Go through the listing beneath this task and return every line that carries the string "bmSet".

── Data to process ──

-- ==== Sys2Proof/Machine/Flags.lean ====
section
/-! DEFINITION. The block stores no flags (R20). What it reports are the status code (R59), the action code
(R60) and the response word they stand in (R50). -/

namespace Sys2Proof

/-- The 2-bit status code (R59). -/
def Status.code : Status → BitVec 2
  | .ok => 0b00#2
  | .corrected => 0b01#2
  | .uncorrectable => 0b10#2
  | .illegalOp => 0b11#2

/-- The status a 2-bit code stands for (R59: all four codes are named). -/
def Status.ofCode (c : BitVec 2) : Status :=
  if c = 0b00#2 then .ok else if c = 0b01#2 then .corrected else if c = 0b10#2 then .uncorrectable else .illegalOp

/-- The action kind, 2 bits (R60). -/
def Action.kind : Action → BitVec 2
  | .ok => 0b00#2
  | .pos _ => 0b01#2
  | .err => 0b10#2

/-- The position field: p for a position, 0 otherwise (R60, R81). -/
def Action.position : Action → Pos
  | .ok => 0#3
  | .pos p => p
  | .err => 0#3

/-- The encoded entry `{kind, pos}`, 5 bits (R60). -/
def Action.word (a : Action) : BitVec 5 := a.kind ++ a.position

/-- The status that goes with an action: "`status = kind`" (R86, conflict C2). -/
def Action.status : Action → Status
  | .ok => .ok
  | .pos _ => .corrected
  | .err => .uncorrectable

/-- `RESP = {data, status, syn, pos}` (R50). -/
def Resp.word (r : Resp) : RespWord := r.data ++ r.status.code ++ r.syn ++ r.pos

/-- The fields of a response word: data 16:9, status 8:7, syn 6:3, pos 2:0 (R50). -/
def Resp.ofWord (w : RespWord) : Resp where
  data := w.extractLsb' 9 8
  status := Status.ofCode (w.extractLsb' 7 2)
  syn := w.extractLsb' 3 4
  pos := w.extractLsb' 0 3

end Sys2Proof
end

───
── Data to process ──

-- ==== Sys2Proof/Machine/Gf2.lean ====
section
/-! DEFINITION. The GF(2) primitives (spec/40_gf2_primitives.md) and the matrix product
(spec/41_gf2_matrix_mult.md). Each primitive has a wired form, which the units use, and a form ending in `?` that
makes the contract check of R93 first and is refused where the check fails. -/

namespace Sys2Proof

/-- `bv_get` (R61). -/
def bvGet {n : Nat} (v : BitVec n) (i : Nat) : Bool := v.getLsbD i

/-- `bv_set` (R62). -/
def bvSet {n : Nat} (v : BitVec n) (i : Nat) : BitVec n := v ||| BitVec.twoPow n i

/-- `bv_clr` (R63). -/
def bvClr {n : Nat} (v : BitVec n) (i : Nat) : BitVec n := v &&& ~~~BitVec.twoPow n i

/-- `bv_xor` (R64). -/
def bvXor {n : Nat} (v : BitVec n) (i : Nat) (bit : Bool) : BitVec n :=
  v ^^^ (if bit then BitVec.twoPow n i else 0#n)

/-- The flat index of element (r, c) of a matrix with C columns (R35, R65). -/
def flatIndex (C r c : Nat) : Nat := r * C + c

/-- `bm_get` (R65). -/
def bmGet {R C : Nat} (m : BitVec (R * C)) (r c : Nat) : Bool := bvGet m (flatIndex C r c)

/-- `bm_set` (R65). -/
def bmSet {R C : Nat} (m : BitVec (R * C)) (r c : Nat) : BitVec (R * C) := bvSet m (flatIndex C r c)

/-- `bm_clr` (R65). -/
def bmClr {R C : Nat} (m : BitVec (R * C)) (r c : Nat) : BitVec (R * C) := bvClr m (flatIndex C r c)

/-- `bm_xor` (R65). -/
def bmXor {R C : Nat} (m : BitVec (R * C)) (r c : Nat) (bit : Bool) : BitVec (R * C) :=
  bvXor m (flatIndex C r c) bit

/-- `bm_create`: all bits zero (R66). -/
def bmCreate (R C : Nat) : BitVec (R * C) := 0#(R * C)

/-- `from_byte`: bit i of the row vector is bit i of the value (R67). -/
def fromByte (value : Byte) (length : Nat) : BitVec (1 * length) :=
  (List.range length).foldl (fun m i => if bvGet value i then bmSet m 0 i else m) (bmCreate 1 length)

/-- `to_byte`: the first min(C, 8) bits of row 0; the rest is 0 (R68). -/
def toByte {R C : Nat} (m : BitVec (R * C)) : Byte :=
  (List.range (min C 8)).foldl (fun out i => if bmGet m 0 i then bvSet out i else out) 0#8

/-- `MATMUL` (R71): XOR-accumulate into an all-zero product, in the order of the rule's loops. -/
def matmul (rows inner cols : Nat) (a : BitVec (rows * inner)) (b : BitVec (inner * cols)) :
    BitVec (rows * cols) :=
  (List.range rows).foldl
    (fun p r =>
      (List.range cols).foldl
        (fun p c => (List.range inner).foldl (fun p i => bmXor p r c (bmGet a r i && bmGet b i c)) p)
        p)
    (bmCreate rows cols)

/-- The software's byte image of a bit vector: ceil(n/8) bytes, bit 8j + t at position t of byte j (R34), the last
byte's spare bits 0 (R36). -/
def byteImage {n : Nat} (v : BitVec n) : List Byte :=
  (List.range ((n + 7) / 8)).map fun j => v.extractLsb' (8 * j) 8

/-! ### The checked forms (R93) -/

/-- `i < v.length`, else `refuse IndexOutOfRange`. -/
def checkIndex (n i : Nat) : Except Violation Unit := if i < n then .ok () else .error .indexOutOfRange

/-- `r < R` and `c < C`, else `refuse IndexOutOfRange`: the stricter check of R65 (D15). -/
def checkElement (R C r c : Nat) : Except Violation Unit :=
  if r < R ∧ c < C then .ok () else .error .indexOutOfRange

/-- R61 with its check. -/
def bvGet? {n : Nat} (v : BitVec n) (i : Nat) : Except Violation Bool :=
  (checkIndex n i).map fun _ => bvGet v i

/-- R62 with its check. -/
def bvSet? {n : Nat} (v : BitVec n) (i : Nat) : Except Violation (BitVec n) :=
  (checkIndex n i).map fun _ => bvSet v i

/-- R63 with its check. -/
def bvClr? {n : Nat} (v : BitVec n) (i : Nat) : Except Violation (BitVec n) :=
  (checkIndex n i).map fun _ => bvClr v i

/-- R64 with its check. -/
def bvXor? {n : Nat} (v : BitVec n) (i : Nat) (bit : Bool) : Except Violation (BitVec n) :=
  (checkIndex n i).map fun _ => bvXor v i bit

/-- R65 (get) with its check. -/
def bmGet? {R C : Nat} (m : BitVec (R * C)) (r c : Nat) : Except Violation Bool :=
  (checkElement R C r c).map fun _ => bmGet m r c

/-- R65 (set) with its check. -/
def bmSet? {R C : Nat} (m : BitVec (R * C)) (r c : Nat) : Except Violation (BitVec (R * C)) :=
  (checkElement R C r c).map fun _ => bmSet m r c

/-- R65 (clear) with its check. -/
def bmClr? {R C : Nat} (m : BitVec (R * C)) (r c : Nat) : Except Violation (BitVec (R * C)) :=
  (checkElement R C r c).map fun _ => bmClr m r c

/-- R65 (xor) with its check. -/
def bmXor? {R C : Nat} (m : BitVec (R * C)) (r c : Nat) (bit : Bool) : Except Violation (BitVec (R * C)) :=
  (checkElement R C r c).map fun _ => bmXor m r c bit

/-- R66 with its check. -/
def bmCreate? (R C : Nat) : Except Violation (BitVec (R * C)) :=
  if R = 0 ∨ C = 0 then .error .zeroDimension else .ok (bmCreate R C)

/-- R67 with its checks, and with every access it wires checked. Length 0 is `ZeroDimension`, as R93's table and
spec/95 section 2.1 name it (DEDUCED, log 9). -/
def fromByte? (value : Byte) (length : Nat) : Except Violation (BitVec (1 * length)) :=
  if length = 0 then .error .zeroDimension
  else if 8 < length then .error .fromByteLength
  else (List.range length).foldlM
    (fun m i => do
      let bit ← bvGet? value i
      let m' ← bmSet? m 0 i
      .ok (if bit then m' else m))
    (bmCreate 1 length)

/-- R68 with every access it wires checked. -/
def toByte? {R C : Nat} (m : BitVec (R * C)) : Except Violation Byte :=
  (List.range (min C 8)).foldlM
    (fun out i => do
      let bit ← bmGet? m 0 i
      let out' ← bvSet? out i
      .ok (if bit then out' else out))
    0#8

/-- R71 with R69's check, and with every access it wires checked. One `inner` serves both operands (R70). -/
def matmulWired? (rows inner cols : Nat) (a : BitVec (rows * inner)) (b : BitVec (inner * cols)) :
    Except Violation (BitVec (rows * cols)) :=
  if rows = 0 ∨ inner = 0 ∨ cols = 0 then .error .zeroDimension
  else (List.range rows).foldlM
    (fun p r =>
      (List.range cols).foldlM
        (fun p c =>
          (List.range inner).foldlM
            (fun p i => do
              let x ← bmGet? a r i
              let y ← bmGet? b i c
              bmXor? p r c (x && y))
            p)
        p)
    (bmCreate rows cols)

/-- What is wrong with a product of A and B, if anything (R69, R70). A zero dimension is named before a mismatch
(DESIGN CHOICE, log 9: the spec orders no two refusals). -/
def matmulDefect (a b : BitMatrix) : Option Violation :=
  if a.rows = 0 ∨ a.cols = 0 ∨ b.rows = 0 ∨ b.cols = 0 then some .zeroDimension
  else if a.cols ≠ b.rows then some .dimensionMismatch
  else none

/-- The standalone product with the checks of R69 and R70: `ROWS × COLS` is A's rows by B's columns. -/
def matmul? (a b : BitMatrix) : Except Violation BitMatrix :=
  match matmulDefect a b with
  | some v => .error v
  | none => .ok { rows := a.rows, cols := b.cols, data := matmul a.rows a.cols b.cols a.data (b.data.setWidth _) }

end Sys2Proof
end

───
── Data to process ──

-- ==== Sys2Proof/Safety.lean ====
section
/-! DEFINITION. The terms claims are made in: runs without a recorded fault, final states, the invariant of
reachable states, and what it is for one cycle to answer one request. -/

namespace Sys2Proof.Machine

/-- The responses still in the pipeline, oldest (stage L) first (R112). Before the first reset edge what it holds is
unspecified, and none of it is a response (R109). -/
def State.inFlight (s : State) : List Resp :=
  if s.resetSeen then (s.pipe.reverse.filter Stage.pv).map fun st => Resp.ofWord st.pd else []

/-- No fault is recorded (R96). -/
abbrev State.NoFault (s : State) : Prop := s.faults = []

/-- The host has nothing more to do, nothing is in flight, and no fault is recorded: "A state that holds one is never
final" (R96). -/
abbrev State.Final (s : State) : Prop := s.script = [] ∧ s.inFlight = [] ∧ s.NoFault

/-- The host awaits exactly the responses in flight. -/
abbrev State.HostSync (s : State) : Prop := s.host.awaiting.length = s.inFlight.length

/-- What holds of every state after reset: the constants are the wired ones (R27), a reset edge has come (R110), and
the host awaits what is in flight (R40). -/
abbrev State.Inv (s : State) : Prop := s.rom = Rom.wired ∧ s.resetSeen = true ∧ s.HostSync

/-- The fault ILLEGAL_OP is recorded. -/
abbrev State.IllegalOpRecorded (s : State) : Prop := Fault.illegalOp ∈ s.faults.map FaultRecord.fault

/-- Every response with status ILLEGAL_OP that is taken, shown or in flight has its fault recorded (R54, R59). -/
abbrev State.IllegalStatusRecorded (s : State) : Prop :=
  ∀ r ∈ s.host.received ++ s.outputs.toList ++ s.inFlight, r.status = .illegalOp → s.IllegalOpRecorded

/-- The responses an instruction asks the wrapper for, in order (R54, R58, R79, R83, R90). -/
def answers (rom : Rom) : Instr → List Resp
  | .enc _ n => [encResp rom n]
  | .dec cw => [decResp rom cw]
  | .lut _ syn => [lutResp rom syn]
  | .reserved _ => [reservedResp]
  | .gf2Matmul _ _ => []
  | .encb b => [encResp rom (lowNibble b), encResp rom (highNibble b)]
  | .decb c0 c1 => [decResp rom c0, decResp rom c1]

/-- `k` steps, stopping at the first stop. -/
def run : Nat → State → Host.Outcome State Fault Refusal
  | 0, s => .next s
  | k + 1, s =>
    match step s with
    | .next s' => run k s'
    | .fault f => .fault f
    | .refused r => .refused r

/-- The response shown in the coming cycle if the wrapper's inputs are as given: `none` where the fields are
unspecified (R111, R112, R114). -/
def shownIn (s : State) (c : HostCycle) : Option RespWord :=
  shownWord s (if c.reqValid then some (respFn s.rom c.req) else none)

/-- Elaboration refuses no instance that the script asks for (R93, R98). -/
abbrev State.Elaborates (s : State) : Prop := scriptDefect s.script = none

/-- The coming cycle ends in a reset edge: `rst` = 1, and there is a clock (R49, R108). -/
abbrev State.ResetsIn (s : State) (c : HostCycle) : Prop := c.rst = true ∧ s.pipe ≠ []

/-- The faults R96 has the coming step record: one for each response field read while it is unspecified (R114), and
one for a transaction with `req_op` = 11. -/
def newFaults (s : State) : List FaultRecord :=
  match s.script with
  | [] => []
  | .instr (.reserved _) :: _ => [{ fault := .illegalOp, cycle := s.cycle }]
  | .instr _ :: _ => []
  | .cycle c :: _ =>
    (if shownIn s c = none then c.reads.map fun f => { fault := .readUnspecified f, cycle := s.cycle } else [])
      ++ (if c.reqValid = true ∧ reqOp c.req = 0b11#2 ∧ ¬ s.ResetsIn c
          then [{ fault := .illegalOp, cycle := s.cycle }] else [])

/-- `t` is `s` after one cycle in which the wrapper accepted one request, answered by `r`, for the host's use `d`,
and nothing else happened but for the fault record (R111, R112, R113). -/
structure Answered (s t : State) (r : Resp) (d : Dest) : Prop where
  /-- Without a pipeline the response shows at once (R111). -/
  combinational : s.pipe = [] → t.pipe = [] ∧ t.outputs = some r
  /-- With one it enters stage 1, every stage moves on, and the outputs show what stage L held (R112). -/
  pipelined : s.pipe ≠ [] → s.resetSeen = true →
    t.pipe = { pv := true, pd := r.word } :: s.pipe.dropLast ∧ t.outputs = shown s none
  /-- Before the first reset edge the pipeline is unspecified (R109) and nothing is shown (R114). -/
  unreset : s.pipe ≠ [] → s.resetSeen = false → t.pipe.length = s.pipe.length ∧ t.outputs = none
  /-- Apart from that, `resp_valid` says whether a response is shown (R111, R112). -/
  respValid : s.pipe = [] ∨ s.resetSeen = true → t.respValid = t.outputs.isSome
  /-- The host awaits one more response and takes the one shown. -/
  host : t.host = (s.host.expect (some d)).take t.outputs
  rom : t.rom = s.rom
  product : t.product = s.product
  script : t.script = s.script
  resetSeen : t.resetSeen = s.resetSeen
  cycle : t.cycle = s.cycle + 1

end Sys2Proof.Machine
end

───

**Response below:**
def bmSet {R C : Nat} (m : BitVec (R * C)) (r c : Nat) : BitVec (R * C) := bvSet m (flatIndex C r c)
  (List.range length).foldl (fun m i => if bvGet value i then bmSet m 0 i else m) (bmCreate 1 length)
def bmSet? {R C : Nat} (m : BitVec (R * C)) (r c : Nat) : Except Violation (BitVec (R * C)) :=
  (checkElement R C r c).map fun _ => bmSet m r c
      let m' ← bmSet? m 0 i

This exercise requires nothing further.